Age-Stratified COVID-19 Spread Analysis and Vaccination: A Multitype Random Network Approach
Abstract
The risk of severe illness and mortality from COVID-19 significantly increases with age. As a result, age-stratified modeling for COVID-19 dynamics is the key to study how to reduce hospitalizations and mortality from COVID-19. By taking advantage of network theory, we develop an age-stratified epidemic model for COVID-19 in complex contact networks. Specifically, we present an extension of standard SEIR (susceptible-exposed-infectious-removed) compartmental model, called age-stratified SEAHIR (susceptible-exposed-asymptomatic-hospitalized-infectious-removed) model, to capture the spread of COVID-19 over multitype random networks with general degree distributions. We derive several key epidemiological metrics and then propose an age-stratified vaccination strategy to decrease the mortality and hospitalizations.

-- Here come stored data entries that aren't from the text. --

-- ==== Sys2Proof/Word.lean ====
section
/-! DEFINITION. The widths of spec/00_scope.md section 5: u8, u16, u32 and `bit`. -/

namespace Sys2Proof

/-- `u8`: a byte of a store, a port or a vector. -/
abbrev Byte := BitVec 8

/-- `u16`: a CPU memory address or an I/O address (R36, R37). -/
abbrev Addr := BitVec 16

/-- `u32`: a transaction word (R70). -/
abbrev Word := BitVec 32

/-- `bit`: a bank selector (R22, R23). -/
abbrev Bit := BitVec 1

end Sys2Proof
end

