-- ==== Sys2Proof/Safety.lean ====
section
/-! DEFINITION. The terms claims are stated in: outcomes, the invariants of the spec's prose, and what a sequence of
words is to leave behind. Each invariant speaks of `Phase.running` alone: R41 gives the record no value in
the other phases. -/

namespace Sys2Proof.Machine

/-- The transaction stops with one of the hardware's own fatal errors (R200). -/
def Answer.isFault : Answer → Bool
  | .next _ => false
  | .fault _ => true
  | .refused _ => false

/-- The three lines of R53's read column: the byte `v` that a read of `a` returns. -/
abbrev ReadsAs (s : State) (a : Addr) (v : Byte) : Prop :=
  (a ≤ 0x07FF#16 → s.readSelector = 0#1 → s.rom.bytes[a.toNat]? = some v) ∧
  (a ≤ 0x07FF#16 → s.readSelector = 1#1 → v = s.ramByte a) ∧
  (0x0800#16 ≤ a → v = s.ramByte a)

/-- A row of R72: its match and mask, and whether its `N` field is a chain position (R74 point 3). -/
structure OpcodeRow where
  pattern : Word
  mask : Word
  onChain : Bool
  deriving DecidableEq, Repr

/-- The match and mask columns of R72, in its order. -/
def opcodeRows : List OpcodeRow :=
  [ ⟨0x10000000#32, 0xFF0000FF#32, false⟩, ⟨0x20000000#32, 0xFF0000FF#32, false⟩,
    ⟨0x30000000#32, 0xFF000000#32, false⟩, ⟨0x40000000#32, 0xFF0000FF#32, false⟩,
    ⟨0x50000000#32, 0xFF000000#32, false⟩, ⟨0x60000000#32, 0xFFFFFFFF#32, false⟩,
    ⟨0x70000000#32, 0xFFFFFFFF#32, false⟩, ⟨0x80000000#32, 0xF0FFFFFF#32, true⟩,
    ⟨0x90000000#32, 0xF0FFFFFF#32, true⟩, ⟨0xA0000000#32, 0xFFFFFFFF#32, false⟩,
    ⟨0xB0000000#32, 0xFFFFFFFF#32, false⟩ ]

/-- The word `w` is one of the row's (R72, R74). -/
abbrev OpcodeRow.covers (r : OpcodeRow) (w : Word) : Prop :=
  w &&& r.mask = r.pattern ∧ (r.onChain = true → (positionField w).toNat < Config.chainLen)

/-- R74's three causes over a word's fields (the fields a kind does not use are R71's). -/
abbrev IllegalFields (k : Nat) (n : BitVec 4) (a : Addr) (d : Byte) : Prop :=
  (k = 0x0 ∨ 0xC ≤ k) ∨
  ((k = 0x1 ∨ k = 0x2 ∨ k = 0x4) ∧ (n ≠ 0#4 ∨ d ≠ 0#8)) ∨
  ((k = 0x3 ∨ k = 0x5) ∧ n ≠ 0#4) ∨
  ((k = 0x6 ∨ k = 0x7 ∨ k = 0xA ∨ k = 0xB) ∧ (n ≠ 0#4 ∨ a ≠ 0#16 ∨ d ≠ 0#8)) ∨
  ((k = 0x8 ∨ k = 0x9) ∧ (a ≠ 0#16 ∨ d ≠ 0#8 ∨ 2 ≤ n.toNat))

/-- The word is illegal by R74. -/
abbrev IllegalCause (w : Word) : Prop :=
  IllegalFields (kindField w).toNat (positionField w) (addressField w) (dataField w)

/-- `n` steps of the machine, stopping at the first fault or refusal. -/
def runSteps (n : Nat) (s : State) : Answer := Host.Core.run Sys2Proof.core n s

/-- R26: the RAM image is in canonical form. -/
def RamCanonical (s : State) : Prop := s.phase = .running → s.ram.wf

/-- R23: `write_selector` is never changed after reset. -/
def WritesGoToRam (s : State) : Prop := s.phase = .running → s.writeSelector = 0#1

/-- R30: under this hardware's policy at most one device is in service. -/
def OneInService (s : State) : Prop :=
  s.phase = .running → s.cfg.nestedAck = .defaultVector →
    ∀ j k : Position, s.chain.dev j = .inService → s.chain.dev k = .inService → j = k

/-- The devices in service, in priority order. -/
def servicedDevices (ch : Chain) : List Device :=
  (positions.filter (fun k => decide (ch.dev k = .inService))).map chainDevice

/-- What one event does to the services under way, the latest acknowledged first. -/
def serviceEvent (st : List Device) : Event → List Device
  | .devAck d => d :: st
  | .devReti d => st.erase d
  | .cpuReset => []
  | .rdata _ => st
  | .vector _ => st
  | .devWrite _ _ _ => st
  | .devRead _ _ => st

/-- The services under way by the event history, the latest acknowledged first. -/
def openServices (es : List Event) : List Device := es.foldl serviceEvent []

/-- R146's invariant, of either policy: the devices in service, in priority order, were acknowledged in
the reverse of that order. -/
def NestedInPriorityOrder (s : State) : Prop :=
  s.phase = .running → openServices s.events = servicedDevices s.chain

/-- `ram[a]` after one transaction that completes, from its value before (R26, R61). -/
def ramAfter (a : Addr) (v : Byte) : Instr → Byte
  | .mrd _ => v
  | .mfetch _ => v
  | .mwr b d => if b = a then d else v
  | .iord _ => v
  | .iowr _ _ => v
  | .iack => v
  | .reti => v
  | .raise _ => v
  | .withdraw _ => v
  | .reset => v
  | .poweron => Config.ramFill

/-- `read_selector` after one transaction that completes, from its value before (R22, R124, R171). -/
def selectorAfter (b : Bit) : Instr → Bit
  | .mrd _ => b
  | .mfetch _ => b
  | .mwr _ _ => b
  | .iord _ => b
  | .iowr p d => if p.extractLsb' 0 8 = Config.bankSelectPort then d.extractLsb' 0 1 else b
  | .iack => b
  | .reti => b
  | .raise _ => b
  | .withdraw _ => b
  | .reset => 0#1
  | .poweron => 0#1

/-- The last write to `ram[a]` among the words, `v` where there is none (R61). -/
def ramAfterWords (a : Addr) (ws : List Word) (v : Byte) : Byte :=
  ws.foldl (fun v w => match decode w with
    | .ok i => ramAfter a v i
    | .error _ => v) v

/-- The last write to `read_selector` among the words, `b` where there is none (R22). -/
def selectorAfterWords (ws : List Word) (b : Bit) : Bit :=
  ws.foldl (fun b w => match decode w with
    | .ok i => selectorAfter b i
    | .error _ => b) b

/-- The word is a transaction that `p` holds of. -/
def isWordOf (p : Instr → Bool) (w : Word) : Bool :=
  match decode w with
  | .ok i => p i
  | .error _ => false

/-- An IOWR that reaches port 0x1A (R120, R124). -/
def writesBankSelect : Instr → Bool
  | .mrd _ => false
  | .mfetch _ => false
  | .mwr _ _ => false
  | .iord _ => false
  | .iowr p _ => decide (p.extractLsb' 0 8 = Config.bankSelectPort)
  | .iack => false
  | .reti => false
  | .raise _ => false
  | .withdraw _ => false
  | .reset => false
  | .poweron => false

/-- An IOWR of port 0x1A with bit 0 set: it turns the overlay off for reads (R231). -/
def turnsOverlayOff : Instr → Bool
  | .mrd _ => false
  | .mfetch _ => false
  | .mwr _ _ => false
  | .iord _ => false
  | .iowr p d => decide (p.extractLsb' 0 8 = Config.bankSelectPort) && d.getLsbD 0
  | .iack => false
  | .reti => false
  | .raise _ => false
  | .withdraw _ => false
  | .reset => false
  | .poweron => false

/-- R57's four: after one of these a read may return another byte. -/
def disturbsReads : Instr → Bool
  | .mrd _ => false
  | .mfetch _ => false
  | .mwr _ _ => true
  | .iord _ => false
  | .iowr p _ => decide (p.extractLsb' 0 8 = Config.bankSelectPort)
  | .iack => false
  | .reti => false
  | .raise _ => false
  | .withdraw _ => false
  | .reset => true
  | .poweron => true

/-- The return sequence and the reset, which end a service (R210, R236). -/
def endsServices : Instr → Bool
  | .mrd _ => false
  | .mfetch _ => false
  | .mwr _ _ => false
  | .iord _ => false
  | .iowr _ _ => false
  | .iack => false
  | .reti => true
  | .raise _ => false
  | .withdraw _ => false
  | .reset => true
  | .poweron => false

end Sys2Proof.Machine
end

Through extensive study, we discover that the outcome of vaccination prioritization depends on the reproduction number R 0 . Specifically, the elderly should be prioritized only when R 0 is relatively high. If ongoing intervention policies, such as universal masking, could suppress R 0 at a relatively low level, prioritizing the high-transmission age group (i.e., adults aged 20-39) is most effective to reduce both mortality and hospitalizations. These conclusions provide useful recommendations for age-based vaccination prioritization for COVID-19.